DATA TO USE:

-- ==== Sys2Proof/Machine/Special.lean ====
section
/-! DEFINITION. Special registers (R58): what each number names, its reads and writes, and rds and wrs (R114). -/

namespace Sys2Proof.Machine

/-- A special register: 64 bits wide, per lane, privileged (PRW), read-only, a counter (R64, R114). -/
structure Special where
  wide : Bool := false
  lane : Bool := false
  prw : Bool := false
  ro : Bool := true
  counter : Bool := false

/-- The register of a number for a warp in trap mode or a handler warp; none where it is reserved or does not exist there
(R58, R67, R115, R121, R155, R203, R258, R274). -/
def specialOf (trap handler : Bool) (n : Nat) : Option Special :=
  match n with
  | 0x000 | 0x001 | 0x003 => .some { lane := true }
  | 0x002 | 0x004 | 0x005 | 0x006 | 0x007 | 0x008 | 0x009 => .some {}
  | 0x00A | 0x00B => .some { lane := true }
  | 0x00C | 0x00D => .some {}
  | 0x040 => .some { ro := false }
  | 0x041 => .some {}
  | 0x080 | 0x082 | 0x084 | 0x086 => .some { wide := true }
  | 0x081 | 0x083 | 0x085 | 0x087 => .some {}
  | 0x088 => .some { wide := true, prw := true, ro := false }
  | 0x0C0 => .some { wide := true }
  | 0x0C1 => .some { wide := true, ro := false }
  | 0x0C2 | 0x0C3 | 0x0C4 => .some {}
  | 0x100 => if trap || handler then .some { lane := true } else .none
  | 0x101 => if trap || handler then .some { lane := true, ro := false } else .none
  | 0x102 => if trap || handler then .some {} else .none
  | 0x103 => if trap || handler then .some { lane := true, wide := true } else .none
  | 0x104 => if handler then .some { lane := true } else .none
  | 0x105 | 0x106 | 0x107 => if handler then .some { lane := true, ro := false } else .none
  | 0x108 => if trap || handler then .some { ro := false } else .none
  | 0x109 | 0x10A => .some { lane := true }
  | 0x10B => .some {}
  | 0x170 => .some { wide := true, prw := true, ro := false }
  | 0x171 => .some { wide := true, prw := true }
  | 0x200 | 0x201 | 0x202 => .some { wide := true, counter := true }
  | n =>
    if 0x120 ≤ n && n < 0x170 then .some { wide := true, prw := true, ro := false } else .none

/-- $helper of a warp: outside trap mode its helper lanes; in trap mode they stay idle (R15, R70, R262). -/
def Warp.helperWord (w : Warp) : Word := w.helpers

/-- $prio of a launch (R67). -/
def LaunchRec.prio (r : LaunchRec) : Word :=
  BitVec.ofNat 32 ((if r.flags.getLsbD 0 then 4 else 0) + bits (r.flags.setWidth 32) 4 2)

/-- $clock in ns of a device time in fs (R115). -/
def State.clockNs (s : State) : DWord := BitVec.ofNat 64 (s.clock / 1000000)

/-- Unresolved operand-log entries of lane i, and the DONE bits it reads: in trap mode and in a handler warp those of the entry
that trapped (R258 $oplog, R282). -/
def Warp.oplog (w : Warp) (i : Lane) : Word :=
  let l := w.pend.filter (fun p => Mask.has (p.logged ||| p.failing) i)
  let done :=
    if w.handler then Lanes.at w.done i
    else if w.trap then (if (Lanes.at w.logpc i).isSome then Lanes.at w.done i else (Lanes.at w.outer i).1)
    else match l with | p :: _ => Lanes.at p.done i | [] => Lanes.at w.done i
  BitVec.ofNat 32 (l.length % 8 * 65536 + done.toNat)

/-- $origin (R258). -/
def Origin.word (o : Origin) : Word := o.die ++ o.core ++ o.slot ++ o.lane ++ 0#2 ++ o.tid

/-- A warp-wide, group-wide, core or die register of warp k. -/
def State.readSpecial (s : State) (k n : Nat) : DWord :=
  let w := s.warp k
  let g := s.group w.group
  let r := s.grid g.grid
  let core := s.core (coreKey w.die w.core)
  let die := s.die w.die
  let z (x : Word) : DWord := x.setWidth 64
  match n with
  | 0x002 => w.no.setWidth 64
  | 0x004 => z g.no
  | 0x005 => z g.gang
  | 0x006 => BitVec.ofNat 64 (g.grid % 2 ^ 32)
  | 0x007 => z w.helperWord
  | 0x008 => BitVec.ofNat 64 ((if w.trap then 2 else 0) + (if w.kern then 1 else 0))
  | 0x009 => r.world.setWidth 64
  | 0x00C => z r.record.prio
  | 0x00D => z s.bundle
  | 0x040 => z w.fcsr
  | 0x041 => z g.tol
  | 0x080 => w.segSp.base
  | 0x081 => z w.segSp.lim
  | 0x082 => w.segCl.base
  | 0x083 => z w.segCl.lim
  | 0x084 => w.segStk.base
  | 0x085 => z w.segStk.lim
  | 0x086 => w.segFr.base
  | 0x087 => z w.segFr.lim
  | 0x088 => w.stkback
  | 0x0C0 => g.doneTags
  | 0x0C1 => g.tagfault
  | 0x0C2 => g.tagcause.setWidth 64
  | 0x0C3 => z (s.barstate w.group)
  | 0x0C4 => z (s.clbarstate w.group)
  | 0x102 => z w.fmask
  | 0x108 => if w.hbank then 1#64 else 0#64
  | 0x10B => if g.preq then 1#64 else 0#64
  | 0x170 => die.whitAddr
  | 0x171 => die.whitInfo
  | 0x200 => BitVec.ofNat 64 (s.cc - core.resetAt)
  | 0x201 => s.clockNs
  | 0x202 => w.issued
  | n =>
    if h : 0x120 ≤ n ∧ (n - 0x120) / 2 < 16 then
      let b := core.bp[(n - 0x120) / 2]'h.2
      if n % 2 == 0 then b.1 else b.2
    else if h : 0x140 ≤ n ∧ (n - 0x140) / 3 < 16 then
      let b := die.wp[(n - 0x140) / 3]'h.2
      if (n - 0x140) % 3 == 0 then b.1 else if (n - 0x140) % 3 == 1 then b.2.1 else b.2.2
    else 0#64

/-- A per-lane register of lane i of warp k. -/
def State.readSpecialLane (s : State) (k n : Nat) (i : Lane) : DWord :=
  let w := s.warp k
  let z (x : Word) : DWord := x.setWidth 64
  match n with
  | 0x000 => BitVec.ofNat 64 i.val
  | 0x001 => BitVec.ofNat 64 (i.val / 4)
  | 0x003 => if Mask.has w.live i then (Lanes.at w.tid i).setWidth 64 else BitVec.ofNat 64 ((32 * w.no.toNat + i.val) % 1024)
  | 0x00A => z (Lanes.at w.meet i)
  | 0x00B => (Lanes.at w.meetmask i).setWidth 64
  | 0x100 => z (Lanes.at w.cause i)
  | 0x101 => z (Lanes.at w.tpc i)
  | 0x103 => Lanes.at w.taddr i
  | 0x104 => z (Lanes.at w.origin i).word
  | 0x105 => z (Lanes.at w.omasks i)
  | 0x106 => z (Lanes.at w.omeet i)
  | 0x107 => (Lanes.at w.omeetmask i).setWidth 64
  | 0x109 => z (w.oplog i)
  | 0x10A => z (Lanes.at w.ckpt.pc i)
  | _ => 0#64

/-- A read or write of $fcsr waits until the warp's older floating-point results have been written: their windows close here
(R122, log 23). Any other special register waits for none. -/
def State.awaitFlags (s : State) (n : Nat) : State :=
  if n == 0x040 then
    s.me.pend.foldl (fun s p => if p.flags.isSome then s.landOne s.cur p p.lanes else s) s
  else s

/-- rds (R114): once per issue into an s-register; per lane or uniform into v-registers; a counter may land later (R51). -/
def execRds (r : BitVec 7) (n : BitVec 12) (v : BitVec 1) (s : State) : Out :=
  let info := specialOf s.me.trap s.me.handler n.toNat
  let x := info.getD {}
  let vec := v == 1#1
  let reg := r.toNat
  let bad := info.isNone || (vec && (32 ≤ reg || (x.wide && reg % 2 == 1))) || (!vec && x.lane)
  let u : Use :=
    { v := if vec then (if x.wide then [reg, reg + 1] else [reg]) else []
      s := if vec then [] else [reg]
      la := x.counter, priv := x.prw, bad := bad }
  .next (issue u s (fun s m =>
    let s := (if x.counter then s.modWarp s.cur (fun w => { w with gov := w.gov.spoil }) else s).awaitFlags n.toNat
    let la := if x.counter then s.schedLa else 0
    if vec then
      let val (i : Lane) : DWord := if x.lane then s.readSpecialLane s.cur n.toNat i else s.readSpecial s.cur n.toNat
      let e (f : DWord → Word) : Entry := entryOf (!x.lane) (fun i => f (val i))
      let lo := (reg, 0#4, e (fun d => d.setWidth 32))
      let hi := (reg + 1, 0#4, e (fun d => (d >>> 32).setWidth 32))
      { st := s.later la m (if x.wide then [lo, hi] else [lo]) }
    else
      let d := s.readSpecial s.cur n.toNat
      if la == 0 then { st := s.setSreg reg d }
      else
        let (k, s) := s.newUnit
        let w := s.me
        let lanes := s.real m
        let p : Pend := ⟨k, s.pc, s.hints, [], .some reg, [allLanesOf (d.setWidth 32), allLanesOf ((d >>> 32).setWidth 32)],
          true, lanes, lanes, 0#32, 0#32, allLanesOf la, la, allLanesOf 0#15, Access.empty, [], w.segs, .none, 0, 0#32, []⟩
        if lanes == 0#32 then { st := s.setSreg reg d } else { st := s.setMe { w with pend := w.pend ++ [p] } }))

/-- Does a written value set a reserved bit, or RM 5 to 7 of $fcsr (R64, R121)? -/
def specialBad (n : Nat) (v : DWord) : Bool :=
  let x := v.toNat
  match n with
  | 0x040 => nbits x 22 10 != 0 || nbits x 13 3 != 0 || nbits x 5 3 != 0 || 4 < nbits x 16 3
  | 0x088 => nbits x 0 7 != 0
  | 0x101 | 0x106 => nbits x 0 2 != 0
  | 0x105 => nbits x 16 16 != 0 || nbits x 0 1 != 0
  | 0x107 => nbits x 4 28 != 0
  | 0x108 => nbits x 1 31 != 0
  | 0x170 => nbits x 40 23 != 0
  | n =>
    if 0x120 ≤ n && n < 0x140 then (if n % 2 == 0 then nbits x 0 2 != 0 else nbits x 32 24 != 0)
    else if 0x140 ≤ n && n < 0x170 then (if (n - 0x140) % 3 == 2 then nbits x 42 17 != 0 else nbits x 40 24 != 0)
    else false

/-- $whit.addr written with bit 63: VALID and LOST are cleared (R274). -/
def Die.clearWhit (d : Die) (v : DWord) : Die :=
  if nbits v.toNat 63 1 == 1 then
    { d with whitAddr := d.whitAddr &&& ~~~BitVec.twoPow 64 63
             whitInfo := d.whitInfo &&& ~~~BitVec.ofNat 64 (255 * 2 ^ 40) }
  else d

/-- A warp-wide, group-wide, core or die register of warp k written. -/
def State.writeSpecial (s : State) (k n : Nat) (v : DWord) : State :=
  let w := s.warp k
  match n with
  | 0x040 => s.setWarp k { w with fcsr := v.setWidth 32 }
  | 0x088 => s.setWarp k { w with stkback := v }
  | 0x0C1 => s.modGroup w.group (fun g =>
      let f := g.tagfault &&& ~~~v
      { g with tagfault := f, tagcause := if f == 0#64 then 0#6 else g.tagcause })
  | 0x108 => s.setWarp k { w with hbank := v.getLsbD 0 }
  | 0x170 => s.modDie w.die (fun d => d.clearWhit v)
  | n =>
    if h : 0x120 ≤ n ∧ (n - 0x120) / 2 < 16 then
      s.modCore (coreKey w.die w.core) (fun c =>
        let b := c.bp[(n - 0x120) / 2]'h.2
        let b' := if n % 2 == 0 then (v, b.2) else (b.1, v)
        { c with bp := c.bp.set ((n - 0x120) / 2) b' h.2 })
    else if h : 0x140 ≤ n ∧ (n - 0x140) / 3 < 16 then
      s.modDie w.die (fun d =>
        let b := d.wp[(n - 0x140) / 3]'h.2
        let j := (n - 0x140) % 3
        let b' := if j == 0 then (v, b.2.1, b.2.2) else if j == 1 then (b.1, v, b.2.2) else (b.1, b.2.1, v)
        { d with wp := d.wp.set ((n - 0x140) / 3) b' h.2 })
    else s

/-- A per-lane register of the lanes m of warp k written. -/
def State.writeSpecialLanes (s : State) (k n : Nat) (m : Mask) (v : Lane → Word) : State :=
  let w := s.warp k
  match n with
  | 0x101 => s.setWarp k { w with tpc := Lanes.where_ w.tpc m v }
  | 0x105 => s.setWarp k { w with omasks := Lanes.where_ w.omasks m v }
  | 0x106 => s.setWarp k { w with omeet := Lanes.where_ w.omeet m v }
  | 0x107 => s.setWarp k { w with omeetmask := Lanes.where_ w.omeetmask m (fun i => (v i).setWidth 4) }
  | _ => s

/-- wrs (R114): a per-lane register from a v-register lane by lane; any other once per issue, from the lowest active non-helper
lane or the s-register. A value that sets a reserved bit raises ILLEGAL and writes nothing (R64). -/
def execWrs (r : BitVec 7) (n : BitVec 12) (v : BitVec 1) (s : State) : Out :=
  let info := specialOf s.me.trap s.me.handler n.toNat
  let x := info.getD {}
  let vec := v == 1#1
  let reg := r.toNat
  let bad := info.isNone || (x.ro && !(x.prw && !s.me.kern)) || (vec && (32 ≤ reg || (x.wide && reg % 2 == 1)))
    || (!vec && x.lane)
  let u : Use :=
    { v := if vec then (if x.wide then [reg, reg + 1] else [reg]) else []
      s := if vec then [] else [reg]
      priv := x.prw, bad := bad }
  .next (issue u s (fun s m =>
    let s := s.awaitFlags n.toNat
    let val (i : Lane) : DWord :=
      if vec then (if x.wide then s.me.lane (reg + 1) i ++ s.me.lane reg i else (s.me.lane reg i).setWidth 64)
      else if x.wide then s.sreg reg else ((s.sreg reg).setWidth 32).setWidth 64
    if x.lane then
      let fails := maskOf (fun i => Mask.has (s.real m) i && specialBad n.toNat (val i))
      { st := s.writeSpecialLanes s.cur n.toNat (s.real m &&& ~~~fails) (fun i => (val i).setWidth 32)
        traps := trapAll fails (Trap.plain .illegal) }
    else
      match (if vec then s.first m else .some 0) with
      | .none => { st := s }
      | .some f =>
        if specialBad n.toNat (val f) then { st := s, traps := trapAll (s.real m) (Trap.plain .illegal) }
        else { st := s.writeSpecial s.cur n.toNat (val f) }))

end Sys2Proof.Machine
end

TASK INSTRUCTIONS: Which lines above contain the word "tagfault"? Copy all of them.

WRITTEN SOLUTION:
  | 0x0C1 => g.tagfault
      let f := g.tagfault &&& ~~~v
      { g with tagfault := f, tagcause := if f == 0#64 then 0#6 else g.tagcause })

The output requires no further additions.